To estimate the number of household contacts aged <6 years, of sputum smear positive PTB patients registered for treatment under RNTCP from April to June'2008 in Krishna District, to assess the extent to which they are screened for TB disease and in its absence initiated on IPT.
A cross sectional study was conducted. Households of all smear positive PTB cases (n = 848) registered for treatment from April to June'2008 were included. Data on the number of household contacts aged <6 years, the extent to which they were screened for TB disease, and the status of initiation of IPT, was collected.
Households of 825 (97%) patients were visited, and 172 household contacts aged <6 years were identified. Of them, 116 (67%) were evaluated for TB disease; none were found to be TB diseased and 97 (84%) contacts were initiated on IPT and 19 (16%) contacts were not initiated on IPT due to shortage of INH tablets in peripheral health centers. The reasons for non-evaluation of the remaining eligible children (n = 56, 33%) include no home visit by the health staff in 25 contacts, home visit done but not evaluated in 31 contacts. House-hold contacts in rural areas were less likely to be evaluated and initiated on IPT [risk ratio 6.65 (95% CI; 3.06-14.42)].
Contact screening and IPT implementation under routine programmatic conditions is sub-optimal. There is an urgent need to sensitize all concerned programme staff on its importance and establishment of mechanisms for rigorous monitoring.

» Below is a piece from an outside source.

-- ==== Sys2Proof/Laws/Exec.lean ====
section
/-! SUPPORT. What each arm of exec calls: one equation per constructor, so that no proof unfolds exec. -/

namespace Sys2Proof.Machine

在印度修订后的国家结核病控制规划(RNTCP)下,所有痰涂片阳性肺结核(PTB)患者的家庭接触者都接受结核病筛查。如果没有活动性结核病,年龄<6 岁的家庭接触者有资格接受异烟肼预防治疗(IPT)(5 毫克/公斤体重/天),为期 6 个月。
估计在 Krishna 区,2008 年 4 月至 6 月期间,根据 RNTCP 登记治疗的痰涂片阳性 PTB 患者的<6 岁家庭接触者人数,评估他们接受结核病筛查的程度,以及在没有筛查出结核病的情况下,他们开始接受 IPT 的程度。
进行了一项横断面研究。纳入了 2008 年 4 月至 6 月期间登记治疗的所有痰涂片阳性 PTB 病例(n=848)的家庭。收集了<6 岁家庭接触者人数、接受结核病筛查的程度以及开始 IPT 的情况的数据。

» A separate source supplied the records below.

theorem find?_put_ne {α : Type} (m : NatMap α) {i j : Nat} (a : α) (h : j ≠ i) : (m.put i a).find? j = m.find? j := by
  induction m with
  | nil => simp [NatMap.put, NatMap.find?, h]
  | cons e r ih =>
    obtain ⟨k, v⟩ := e
    simp only [NatMap.put]
    split
    · simp only [NatMap.find?, if_neg h]
      split
      · rw [if_neg (by omega), if_pos (by omega)]
      · rfl
    split
    · subst_vars; simp [NatMap.find?, h]
    · simp only [NatMap.find?, ih]

@[simp] theorem at_put_same {α : Type} (m : NatMap α) (dflt a : α) (i : Nat) : (m.put i a).at dflt i = a := by
  simp [NatMap.at]

theorem at_put_ne {α : Type} (m : NatMap α) (dflt a : α) {i j : Nat} (h : j ≠ i) : (m.put i a).at dflt j = m.at dflt j := by
  simp [NatMap.at, find?_put_ne m a h]

theorem mem_put {α : Type} {m : NatMap α} {i : Nat} {a : α} {e : Nat × α} (h : e ∈ m.put i a) : e = (i, a) ∨ e ∈ m := by
  induction m with
  | nil => simpa [NatMap.put] using h
  | cons x r ih =>
    obtain ⟨k, v⟩ := x
    simp only [NatMap.put] at h
    split at h
    · simpa using h
    split at h
    · simp only [List.mem_cons] at h ⊢; tauto
    · simp only [List.mem_cons] at h ⊢
      rcases h with h | h
      · exact .inr (.inl h)
      · rcases ih h with h | h
        · exact .inl h
        · exact .inr (.inr h)

theorem mem_del {α : Type} {m : NatMap α} {i : Nat} {e : Nat × α} (h : e ∈ m.del i) : e ∈ m := by
  induction m with
  | nil => simp [NatMap.del] at h
  | cons x r ih =>
    obtain ⟨k, v⟩ := x
    simp only [NatMap.del] at h
    split at h
    · exact h
    split at h
    · exact List.mem_cons_of_mem _ h
    · simp only [List.mem_cons] at h ⊢
      exact h.imp id ih

theorem sorted_put {α : Type} {m : NatMap α} (i : Nat) (a : α) (h : m.Sorted) : (m.put i a).Sorted := by
  induction m with
  | nil => simp [NatMap.put]
  | cons x r ih =>
    obtain ⟨k, v⟩ := x
    rw [NatMap.Sorted, List.pairwise_cons] at h
    simp only [NatMap.put]
    split
    · refine List.Pairwise.cons ?_ (List.pairwise_cons.2 h)
      intro e he
      rcases List.mem_cons.1 he with rfl | he
      · assumption
      · have := h.1 e he; simp only at this; omega
    split
    · subst_vars; exact List.pairwise_cons.2 h
    · refine List.Pairwise.cons ?_ (ih h.2)
      intro e he
      rcases mem_put he with rfl | he
      · simp only; omega
      · exact h.1 e he

theorem sorted_del {α : Type} {m : NatMap α} (i : Nat) (h : m.Sorted) : (m.del i).Sorted := by
  induction m with
  | nil => simp [NatMap.del]
  | cons x r ih =>
    obtain ⟨k, v⟩ := x
    rw [NatMap.Sorted, List.pairwise_cons] at h
    simp only [NatMap.del]
    split
    · exact List.pairwise_cons.2 h
    split
    · exact h.2
    · exact List.Pairwise.cons (fun e he => h.1 e (mem_del he)) (ih h.2)

theorem find?_low {α : Type} {m : NatMap α} {k j : Nat} (h : ∀ e ∈ m, k < e.1) (hj : j ≤ k) : m.find? j = none := by
  cases m with
  | nil => rfl
  | cons x r =>
    obtain ⟨l, v⟩ := x
    have := h _ (List.mem_cons_self ..)
    simp only at this
    simp [NatMap.find?, show ¬j = l by omega, show j < l by omega]

theorem find?_del {α : Type} {m : NatMap α} {i : Nat} (j : Nat) (h : m.Sorted) :
    (m.del i).find? j = if j = i then none else m.find? j := by
  induction m with
  | nil => simp [NatMap.del]
  | cons x r ih =>
    obtain ⟨k, v⟩ := x
    rw [NatMap.Sorted, List.pairwise_cons] at h
    simp only [NatMap.del]
    split
    · split
      · subst_vars; simp only [NatMap.find?]; rw [if_neg (by omega), if_pos (by omega)]
      · rfl
    split
    · subst_vars
      split
      · subst_vars; exact find?_low h.1 (Nat.le_refl _)
      · rename_i hne
        simp only [NatMap.find?, if_neg hne]
        split
        · exact find?_low h.1 (by omega)
        · rfl
    · simp only [NatMap.find?, ih h.2]
      split
      · subst_vars; rw [if_neg (by omega)]
      · split
        · simp
        · rfl

/-! Memory: the canonical form, and reading what was written. -/

theorem setByte_wf {m : Mem} (k : Nat) (b : Byte) (h : m.wf) : (m.setByte k b).wf := by
  unfold Mem.setByte
  split
  · exact ⟨sorted_del k h.1, fun e he => h.2 e (mem_del he)⟩
  · refine ⟨sorted_put k b h.1, fun e he => ?_⟩
    rcases mem_put he with rfl | he
    · assumption
    · exact h.2 e he

theorem byte_setByte {m : Mem} (k j : Nat) (b : Byte) (h : m.wf) :
    (m.setByte k b).byte j = if j = k then b else m.byte j := by
  unfold Mem.setByte Mem.byte
  split
  · rw [find?_del j h.1]
    split
    · subst_vars; rfl
    · rfl
  · split
    · subst_vars; simp
    · rw [find?_put_ne _ _ ‹_›]

theorem write_wf {m : Mem} (k n v : Nat) (h : m.wf) : (m.write k n v).wf := by
  induction n generalizing m k v with
  | zero => exact h
  | succ n ih => exact ih _ _ (setByte_wf _ _ h)

theorem writeBytes_wf {m : Mem} (k : Nat) (l : List Byte) (h : m.wf) : (m.writeBytes k l).wf := by
  induction l generalizing m k with
  | nil => exact h
  | cons b r ih => exact ih _ (setByte_wf _ _ h)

825 名(97%)患者的家庭得到了访问,发现了 172 名<6 岁的家庭接触者。其中,116 名(67%)接受了结核病评估;没有发现结核病患者,97 名(84%)接触者开始接受 IPT,19 名(16%)接触者由于外周卫生中心 INH 片剂短缺而未开始接受 IPT。其余符合条件的儿童(n=56,33%)未接受评估的原因包括 25 名接触者的卫生工作人员未进行家访,31 名接触者进行了家访但未进行评估。农村地区的家庭接触者接受评估和开始接受 IPT 的可能性较小[风险比 6.65(95%CI;3.06-14.42)]。
在常规规划条件下,接触者筛查和 IPT 的实施情况并不理想。迫切需要提高所有相关方案工作人员对其重要性的认识,并建立严格监测的机制。